Analizzando le informazioni circa l’utilizzo di Google, emergono numeri impressionanti, soprattutto se si considera che, in tutto il mondo, ogni giorno, sono effettuate circa 3,5 miliardi di ricerche (Internet Live Stats) e che il sito in questione è stato visitato 62,19 miliardi di volte nel corso del 2019 (SimilarWeb). 

Questi dati lasciano senza parole, soprattutto se si riflette sul fatto che gli utenti internet nel mondo sono circa 4,5 miliardi (Report Digital 2020). 

E che dire dei servizi collegati a Google? 

Pensiamo a YouTube: qual è, a livello globale, la portata quantitativa nell’uso di tale piattaforma web? Gli utenti più attivi vi caricano oltre 500 ore di video al minuto; gli utenti particolarmente appassionati di musica e altre forme di arte guardano, ogni giorno, video per oltre un miliardo di ore. Più della metà di queste visualizzazioni avviene attraverso dispositivi mobili, tanto che, in media, ogni utente trascorre più di un’ora al giorno su YouTube. Il 2018 ha segnato, inoltre, la crescita più rapida, tanto che, in questo caso, il numero di ore spese sulla piattaforma è cresciuto del 60% da un anno all’altro.

E` quindi chiaro che Google è ormai parte della nostra quotidianità, fino al punto che sembra impossibile rinunciare alla navigazione attraverso questo motore di ricerca, sia per studio che per appagare semplici curiosità. 

Quindi, la governance dell’UE ha posto l’interesse sul livello di sicurezza garantito agli utenti dai colossi digitali. Il commissario europeo per la concorrenza, la politica danese Margrethe Vestager, ha infatti presentato a Bruxelles due proposte di legge, il «Digital Markets Act» e il «Digital Services Act», che hanno un unico scopo: tutelare gli utenti, assicurando loro l’accesso a un’ampia scelta di prodotti e servizi sicuri. “Vogliamo rimettere ordine nel caos del traffico su internet”, ha sottolineato la vicepresidente Vestager. 

Come rispondono gli Stati Uniti? La federazione USA sta ancora valutando le possibili modifiche e integrazioni normative, da attuare per agire sulla responsabilità dei contenuti e sulle strategie per la concorrenza. 

In base alle nuove proposte, le aziende digitali, Google, Amazon, Facebook e Microsoft, rischiano di pagare multe pari al 10 per cento del loro fatturato, se non rispettano le regole stabilite. 

Ma vediamo, nello specifico, cosa prevede l’attuazione dei due provvedimenti europei.

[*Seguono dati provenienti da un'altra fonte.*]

/-! ### setSP -/

@[simp] theorem State.setSP_a (s : State) (v : Word) : (s.setSP v).a = s.a := rfl
@[simp] theorem State.setSP_b (s : State) (v : Word) : (s.setSP v).b = s.b := rfl
@[simp] theorem State.setSP_ix (s : State) (v : Word) : (s.setSP v).ix = s.ix := rfl
@[simp] theorem State.setSP_iy (s : State) (v : Word) : (s.setSP v).iy = s.iy := rfl
@[simp] theorem State.setSP_sp (s : State) (v : Word) : (s.setSP v).sp = v := rfl
@[simp] theorem State.setSP_pc (s : State) (v : Word) : (s.setSP v).pc = s.pc := rfl
@[simp] theorem State.setSP_ccr (s : State) (v : Word) : (s.setSP v).ccr = s.ccr := rfl
@[simp] theorem State.setSP_run (s : State) (v : Word) : (s.setSP v).run = s.run := rfl
@[simp] theorem State.setSP_iDelay (s : State) (v : Word) : (s.setSP v).iDelay = s.iDelay := rfl
@[simp] theorem State.setSP_mem (s : State) (v : Word) : (s.setSP v).mem = s.mem := rfl
@[simp] theorem State.setSP_devices (s : State) (v : Word) : (s.setSP v).devices = s.devices := rfl
@[simp] theorem State.setSP_config (s : State) (v : Word) : (s.setSP v).config = s.config := rfl
@[simp] theorem State.setSP_oracle (s : State) (v : Word) : (s.setSP v).oracle = s.oracle := rfl
@[simp] theorem State.setSP_draws (s : State) (v : Word) : (s.setSP v).draws = s.draws := rfl
@[simp] theorem State.setSP_kindAt (s : State) (v : Word) (c : Word) :
    (s.setSP v).kindAt c = s.kindAt c := rfl
@[simp] theorem State.setSP_readByte (s : State) (v : Word) (c : Word) :
    (s.setSP v).readByte c = s.readByte c := rfl
@[simp] theorem State.setSP_fetchByte (s : State) (v : Word) (c : Word) :
    (s.setSP v).fetchByte c = s.fetchByte c := rfl
@[simp] theorem State.setSP_readWord (s : State) (v : Word) (c : Word) :
    (s.setSP v).readWord c = s.readWord c := by
  apply State.readWord_congr <;> rfl
theorem State.setSP_reading (s : State) (v : Word) (c : Word) :
    (s.setSP v).reading c = (s.reading c).setSP v :=
  State.reading_update (·.setSP v) (fun _ => ⟨rfl, rfl⟩) (fun _ _ => rfl) c

/-! ### setPC -/

@[simp] theorem State.setPC_a (s : State) (v : Word) : (s.setPC v).a = s.a := rfl
@[simp] theorem State.setPC_b (s : State) (v : Word) : (s.setPC v).b = s.b := rfl
@[simp] theorem State.setPC_ix (s : State) (v : Word) : (s.setPC v).ix = s.ix := rfl
@[simp] theorem State.setPC_iy (s : State) (v : Word) : (s.setPC v).iy = s.iy := rfl
@[simp] theorem State.setPC_sp (s : State) (v : Word) : (s.setPC v).sp = s.sp := rfl
@[simp] theorem State.setPC_pc (s : State) (v : Word) : (s.setPC v).pc = v := rfl
@[simp] theorem State.setPC_ccr (s : State) (v : Word) : (s.setPC v).ccr = s.ccr := rfl
@[simp] theorem State.setPC_run (s : State) (v : Word) : (s.setPC v).run = s.run := rfl
@[simp] theorem State.setPC_iDelay (s : State) (v : Word) : (s.setPC v).iDelay = s.iDelay := rfl
@[simp] theorem State.setPC_mem (s : State) (v : Word) : (s.setPC v).mem = s.mem := rfl
@[simp] theorem State.setPC_devices (s : State) (v : Word) : (s.setPC v).devices = s.devices := rfl
@[simp] theorem State.setPC_config (s : State) (v : Word) : (s.setPC v).config = s.config := rfl
@[simp] theorem State.setPC_oracle (s : State) (v : Word) : (s.setPC v).oracle = s.oracle := rfl
@[simp] theorem State.setPC_draws (s : State) (v : Word) : (s.setPC v).draws = s.draws := rfl
@[simp] theorem State.setPC_kindAt (s : State) (v : Word) (c : Word) :
    (s.setPC v).kindAt c = s.kindAt c := rfl
@[simp] theorem State.setPC_readByte (s : State) (v : Word) (c : Word) :
    (s.setPC v).readByte c = s.readByte c := rfl
@[simp] theorem State.setPC_fetchByte (s : State) (v : Word) (c : Word) :
    (s.setPC v).fetchByte c = s.fetchByte c := rfl
@[simp] theorem State.setPC_readWord (s : State) (v : Word) (c : Word) :
    (s.setPC v).readWord c = s.readWord c := by
  apply State.readWord_congr <;> rfl
theorem State.setPC_reading (s : State) (v : Word) (c : Word) :
    (s.setPC v).reading c = (s.reading c).setPC v :=
  State.reading_update (·.setPC v) (fun _ => ⟨rfl, rfl⟩) (fun _ _ => rfl) c

/-! ### setCCR -/

@[simp] theorem State.setCCR_a (s : State) (f : CCR) : (s.setCCR f).a = s.a := rfl
@[simp] theorem State.setCCR_b (s : State) (f : CCR) : (s.setCCR f).b = s.b := rfl
@[simp] theorem State.setCCR_ix (s : State) (f : CCR) : (s.setCCR f).ix = s.ix := rfl
@[simp] theorem State.setCCR_iy (s : State) (f : CCR) : (s.setCCR f).iy = s.iy := rfl
@[simp] theorem State.setCCR_sp (s : State) (f : CCR) : (s.setCCR f).sp = s.sp := rfl
@[simp] theorem State.setCCR_pc (s : State) (f : CCR) : (s.setCCR f).pc = s.pc := rfl
@[simp] theorem State.setCCR_ccr (s : State) (f : CCR) : (s.setCCR f).ccr = f := rfl
@[simp] theorem State.setCCR_run (s : State) (f : CCR) : (s.setCCR f).run = s.run := rfl
@[simp] theorem State.setCCR_iDelay (s : State) (f : CCR) : (s.setCCR f).iDelay = s.iDelay := rfl
@[simp] theorem State.setCCR_mem (s : State) (f : CCR) : (s.setCCR f).mem = s.mem := rfl
@[simp] theorem State.setCCR_devices (s : State) (f : CCR) : (s.setCCR f).devices = s.devices := rfl
@[simp] theorem State.setCCR_config (s : State) (f : CCR) : (s.setCCR f).config = s.config := rfl
@[simp] theorem State.setCCR_oracle (s : State) (f : CCR) : (s.setCCR f).oracle = s.oracle := rfl
@[simp] theorem State.setCCR_draws (s : State) (f : CCR) : (s.setCCR f).draws = s.draws := rfl
@[simp] theorem State.setCCR_kindAt (s : State) (f : CCR) (c : Word) :
    (s.setCCR f).kindAt c = s.kindAt c := rfl
@[simp] theorem State.setCCR_readByte (s : State) (f : CCR) (c : Word) :
    (s.setCCR f).readByte c = s.readByte c := rfl
@[simp] theorem State.setCCR_fetchByte (s : State) (f : CCR) (c : Word) :
    (s.setCCR f).fetchByte c = s.fetchByte c := rfl
@[simp] theorem State.setCCR_readWord (s : State) (f : CCR) (c : Word) :
    (s.setCCR f).readWord c = s.readWord c := by
  apply State.readWord_congr <;> rfl
theorem State.setCCR_reading (s : State) (f : CCR) (c : Word) :
    (s.setCCR f).reading c = (s.reading c).setCCR f :=
  State.reading_update (·.setCCR f) (fun _ => ⟨rfl, rfl⟩) (fun _ _ => rfl) c
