/-- A word read back after it was stored (R63), where both cells are storage. -/
theorem State.readWord_writeWord (s : State) (a v : Word) (h : s.IsStorage a)
    (h' : s.IsStorage (a + 1)) : (s.writeWord a v).readWord a = v := by
  simp only [State.IsStorage] at h h'
  have hs := (State.writeWord_stores s a v).2 (by simp [State.IsPlain, h]) (by rw [State.IsPlain, h']; decide)
  have h1 := hs.2 a
  have h2 := hs.2 (a + 1)
  simp only [h, h', word_ne_add_one, false_and, if_true, if_false, and_self] at h1 h2
  rw [State.readWord_plain (by simp [h]), h1, h2, wordOf_high_low]

/-- `Push8` (R130) on memory. -/
theorem State.push8_stores (s : State) (v : Byte) : StoresByte s (s.push8 v) s.sp v :=
  State.writeByte_stores s s.sp v

/-- `Push8` changes SP, memory and the devices and no other field (R130). -/
theorem State.push8_frame (s : State) (v : Byte) :
    s.push8 v = { s with
      sp := s.sp - 1, mem := (s.push8 v).mem, devices := (s.push8 v).devices } := by
  apply State.ext_fields <;> simp

/-- `Push16` changes SP, memory and the devices and no other field (R132). -/
theorem State.push16_frame (s : State) (v : Word) :
    s.push16 v = { s with
      sp := s.sp - 2, mem := (s.push16 v).mem, devices := (s.push16 v).devices } := by
  apply State.ext_fields <;> simp

/-- `Push16` as its two stores (R132), the low byte first. -/
theorem State.push16_eq (s : State) (v : Word) :
    s.push16 v = (s.writes [(s.sp, lowByte v), (s.sp - 1, highByte v)]).setSP (s.sp - 2) := by
  have h : s.sp - 1 - 1 = s.sp - 2 := word_sub_sub s.sp 1 1
  simp only [State.push16, State.push8, State.setSP_writeByte, State.setSP_sp, h]
  rfl

/-- `Push16` (R132) on memory: the high byte at the lower of the two addresses. -/
theorem State.push16_stores (s : State) (v : Word) : PushesWord s (s.push16 v) v := by
  have h1 : s.sp - 1 + 1 = s.sp := BitVec.sub_add_cancel _ _
  have hw := State.writes_stores s [(s.sp, lowByte v), (s.sp - 1, highByte v)]
  rw [State.push16_eq]
  refine ⟨hw.congr rfl rfl, fun h h' => ?_⟩
  rw [h1] at h' ⊢
  have h2 : (s.writeByte s.sp (lowByte v)).kindAt (s.sp - 1) ≠ .device := by
    rwa [State.writeByte_kindAt]
  refine ⟨(State.writeByte_devices h2 _).trans (State.writeByte_devices h' _), fun x => ?_⟩
  show ((s.writeByte s.sp (lowByte v)).writeByte (s.sp - 1) (highByte v)).readByte x = _
  rw [State.readByte_writeByte h2, State.readByte_writeByte h', State.writeByte_kindAt]

/-- The frame changes SP, memory and the devices and no other field (R505). -/
theorem State.stackFrame_frame (s : State) (p : Word) :
    s.stackFrame p = { s with
      sp := s.sp - 9, mem := (s.stackFrame p).mem, devices := (s.stackFrame p).devices } := by
  apply State.ext_fields <;> simp

theorem State.writes_append (s : State) (l l' : List (Word × Byte)) :
    s.writes (l ++ l') = (s.writes l).writes l' := by
  induction l generalizing s with
  | nil => rfl
  | cons e l ih => exact ih _

/-- One push more after several stores. -/
theorem State.writes_push8 (s : State) (l : List (Word × Byte)) (x : Word) (v : Byte) :
    ((s.writes l).setSP x).push8 v = (s.writes (l ++ [(x, v)])).setSP (x - 1) := by
  rw [State.push8, State.setSP_sp, State.setSP_writeByte, State.writes_append]
  rfl

/-- The frame as its nine stores (R505). -/
theorem State.stackFrame_eq (s : State) (p : Word) :
    s.stackFrame p = (s.writes (frameStores s p)).setSP (s.sp - 9) := by
  have e : ∀ j k : Nat, s.sp - BitVec.ofNat 16 j - BitVec.ofNat 16 k = s.sp - BitVec.ofNat 16 (j + k) :=
    word_sub_sub s.sp
  have h2 : s.sp - 1 - 1 = s.sp - 2 := e 1 1
  have h3 : s.sp - 2 - 1 = s.sp - 3 := e 2 1
  have h4 : s.sp - 3 - 1 = s.sp - 4 := e 3 1
  have h5 : s.sp - 4 - 1 = s.sp - 5 := e 4 1
  have h6 : s.sp - 5 - 1 = s.sp - 6 := e 5 1
  have h7 : s.sp - 6 - 1 = s.sp - 7 := e 6 1
  have h8 : s.sp - 7 - 1 = s.sp - 8 := e 7 1
  have h9 : s.sp - 8 - 1 = s.sp - 9 := e 8 1
  have h0 : s.sp - BitVec.ofNat 16 0 = s.sp := BitVec.sub_zero _
  have first : s.push8 (lowByte p) = (s.writes [(s.sp, lowByte p)]).setSP (s.sp - 1) := rfl
  simp only [State.stackFrame, State.push16, first, State.writes_push8, h2, h3, h4, h5, h6, h7, h8, h9,
    frameStores, List.range_eq_range', List.range', List.map, h0]
  rfl

theorem word_above (x : Word) (k : Nat) (h : k ≤ 9) :
    x - 9 + BitVec.ofNat 16 k = x - BitVec.ofNat 16 (9 - k) := by
  have e : (9 : Word) = BitVec.ofNat 16 (9 - k) + BitVec.ofNat 16 k := by
    rw [← BitVec.ofNat_add, Nat.sub_add_cancel h]
    rfl
  conv => lhs; rw [e]
  rw [← BitVec.sub_sub, BitVec.sub_add_cancel]

theorem word_sub_inj (x : Word) {i j : Nat} (hi : i < 16) (hj : j < 16)
    (h : x - BitVec.ofNat 16 i = x - BitVec.ofNat 16 j) : i = j := by
  bv_omega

Il DIGITAL SERVICE ACT è stato concepito per combattere la diffusione di contenuti discriminatori (odio razzista, omofobia, sessismo) e pedopornografici, la vendita di prodotti non in linea con le norme europee e la propaganda terroristica. Sono previste infatti sanzioni, compreso lo spacchettamento dei monopoli e la cessione di determinate attività, nei casi in cui le aziende non intervengano tempestivamente con misure a garanzia del rispetto delle norme. La Commissione Ue intende applicare tali norme ai principali fornitori dei servizi di piattaforme più inclini a ricorrere a pratiche sleali, come i motori di ricerca, i social network o i servizi di intermediazione online.

Il DIGITAL MARKETS ACT intende evitare che i «guardiani» della rete impongano condizioni inique alle imprese e ai consumatori che usano le piattaforme, che garantire la concorrenza nella fornitura dei servizi digitali. In questo modo, si tutela il divieto di accedere ai dati delle imprese e dei consumatori che operano sulle piattaforme monopolistiche. 

Bruxelles vuole mettere fuori legge la possibilità di questi «guardiani» di vietare ad altri di accedere ai loro mercati online come gli «app store»; l’accesso, infatti, deve essere libero nel rispetto, ovviamente, delle condizioni che si applicano ai servizi. E questo è uno dei principali motivi di scontro tra Apple e Spotify o Facebook, che si ritengono lesi da condizioni inique poste sulle loro app. Ma, il creatore di iPhone nega ogni addebito. 

La Commissione Ue, inoltre, intende bloccare le pratiche commerciali, come la classificazione di prodotti in anticipo rispetto a quelli dei concorrenti.  Facebook, Google o Amazon dovranno fornire alle autorità nazionali di regolazione un maggiore accesso ai dati e nominare revisori indipendenti. Si avranno così maggiori poteri, compresa la possibilità di imporre multe fino al sei per cento delle entrate annuali delle aziende. A Google potrebbe essere limitata la pratica di collocare i propri prodotti in testa al suo motore di ricerca. 

Nelle due proposte presentate, inoltre, non è prevista la tassazione delle Big Tech. La Commissione UE ha pertanto avviato i lavori per formalizzare un’iniziativa autonoma che necessita però di un accordo tra i governi, non facilmente raggiungibile. «Il Parlamento e il Consiglio devono resistere alle enormi pressioni delle lobby delle società Big Tech che tentano di attenuare le proposte», sostiene l’Organizzazione dei consumatori Ue.

Il vice presidente di Google, Karan Bhatia, chiamato in causa, ha testualmente riferito: «Esamineremo attentamente le proposte della Commissione, ma ci preoccupa che possano essere mirate specificamente a un gruppo ristretto di aziende, rendendo più difficile lo sviluppo di nuovi prodotti a sostegno delle piccole imprese in Europa».

 È probabile, allora, che le piattaforme impugneranno le decisioni nei tribunali Ue.  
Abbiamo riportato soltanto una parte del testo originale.